33For the text of the agreement, see the web site of the U.S. Department of State at
[http://www.state.gov/www/issues/economic/treaty_bit_jordan.html].
34See “U.S. Bilateral Investment Treaty Program,” United States Trade Representative,
[http://www.ustr.gov/agreements/index.html].
35Weekly Compilation of Presidential Documents, May 29, 2000, v. 36, n. 21, p. 1200.
36Congressional Record, May 23, 2000, p. S4330.

Economic Reform in Jordan
Since ascending the throne in February 1999, King ‘Abdullah has made economic
reform a top governmental priority. As a result, Jordan has undertaken a number of
structural adjustment reforms within the past year. For instance, in the context of its
accession to WTO membership in April 2000, Jordan harmonized its General Sales
Tax (GST) rates on domestic and imported goods, amended its customs law, and
enacted new legislation protecting intellectual property rights (IPRs). In July 1999
and April 2000, Jordan also lowered tariff levels, further liberalizing its trade regime.

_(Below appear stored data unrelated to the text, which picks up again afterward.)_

-- ==== Sys2Proof/Config.lean ====
section
/-! DEFINITION. The free values: what the manual leaves open while the part goes on. Each is a constant
with no body, so nothing can be proved about its value, applied to the event counter of State
(`moment`), which every event advances, so that each use is a fresh value. -/

namespace Sys2Proof.Config

/-- R135: after an ERROR answer to a write the addressed word holds "the old value, the new value, or
neither". DESIGN CHOICE of form, log entry 3. -/
opaque unknownWord : Nat → Word

/-- R134, R142: a store access abandoned by a reset "may leave the word written or not". Log entry 4. -/
opaque abandonedWritten : Nat → Bool

/-- R136: "Two jobs that are offered close together to a free port are taken in either order." The number
picks one of the jobs an event has offered to a free port. Log entry 5. -/
opaque offerOrder : Nat → Nat

/-- R121, R129: what the store returns on a lane that a forwarded READ has off; the manual states no value.
Log entry 6. -/
opaque offLane : Nat → Word

/-- R11, R138: the stamp sequence a slot write carries for an OUT_OF_SERVICE gate whose dam field was
rewritten to 6 or 7, which names no dam. Log entry 7. -/
opaque noDamSequence : Nat → BitVec 8

/-- R37, R152, Table 11-9 word 3: the Value word of a BOUND_EXCEEDED record is a signed expression in two's complement,
and the manual states no value for an expression outside -32,768 to 32,767. By the event count, the reach and the
bound's number. Log entry 35. -/
opaque wideExpression : Nat → ReachId → Nat → Word

end Sys2Proof.Config
end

Outside the realm of trade, Jordan has begun to corporatize some public sector
companies in preparation for their eventual privatization. Public sector
telecommunications and cement companies, in addition to companies in other sectors,
have been partially or wholly privatized as well.37 Jordan’s accession to the WTO,
combined with a free trade agreement with the United States, will likely increase the
momentum for further economic reforms in Jordan.
Political Implications
Should Congress and the Jordanian parliament agree to the FTA, Jordan would
become the first independent Arab country to have concluded an FTA with the United
States. This would be interpreted by many as a sign of the strength of U.S.-Jordan
bilateral relations and of the importance that the United States attaches to this
relationship. The U.S.-Jordan FTA would also be interpreted as a demonstration of
the United States’ confidence in and approval of King ‘Abdullah’s leadership in
general and of his economic reforms in particular. In addition, the FTA could
modestly reorient Jordan’s trade pattern towards the United States and therefore
implicitly away from Iraq. If, as a result of the FTA, Jordan could generate
substantial export revenues from the United States, it could eventually decrease its
reliance on Iraq as a major trading partner.38 If the FTA results in a significant ‘peace
dividend’ through increased levels of foreign direct investment (FDI) and exports,
potentially leading to job creation and sustained economic growth, support for the
peace process within Jordan could increase. In addition, this could provide tangible
proof to other countries in the region that the peace process can yield economic
benefits for their people as well.


37For further details on recent economic reform in Jordan, see “Jordan Letter of Intent and
Memorandum on Economic and Financial Policies for 2000, July 4, 2000,” International
Monetary Fund (IMF), Washington, D.C.
38A highly respected pan-Arab daily newspaper quoted unnamed Congressional sources who
said that one of the aims of the U.S.-Jordan FTA is to reduce Jordan’s economic dependence
on Iraq. The apparent rationale for reducing this dependence is to make it easier to maintain
the sanctions regime against Iraq by alleviating the economic dislocations that these sanctions
have caused to countries, like Jordan, friendly to the United States. Muwafiq Harb, “A Free
Trade Agreement between the United States and Jordan Will Be Signed before the End of the
Month,” al-Hayat, October 8, 2000.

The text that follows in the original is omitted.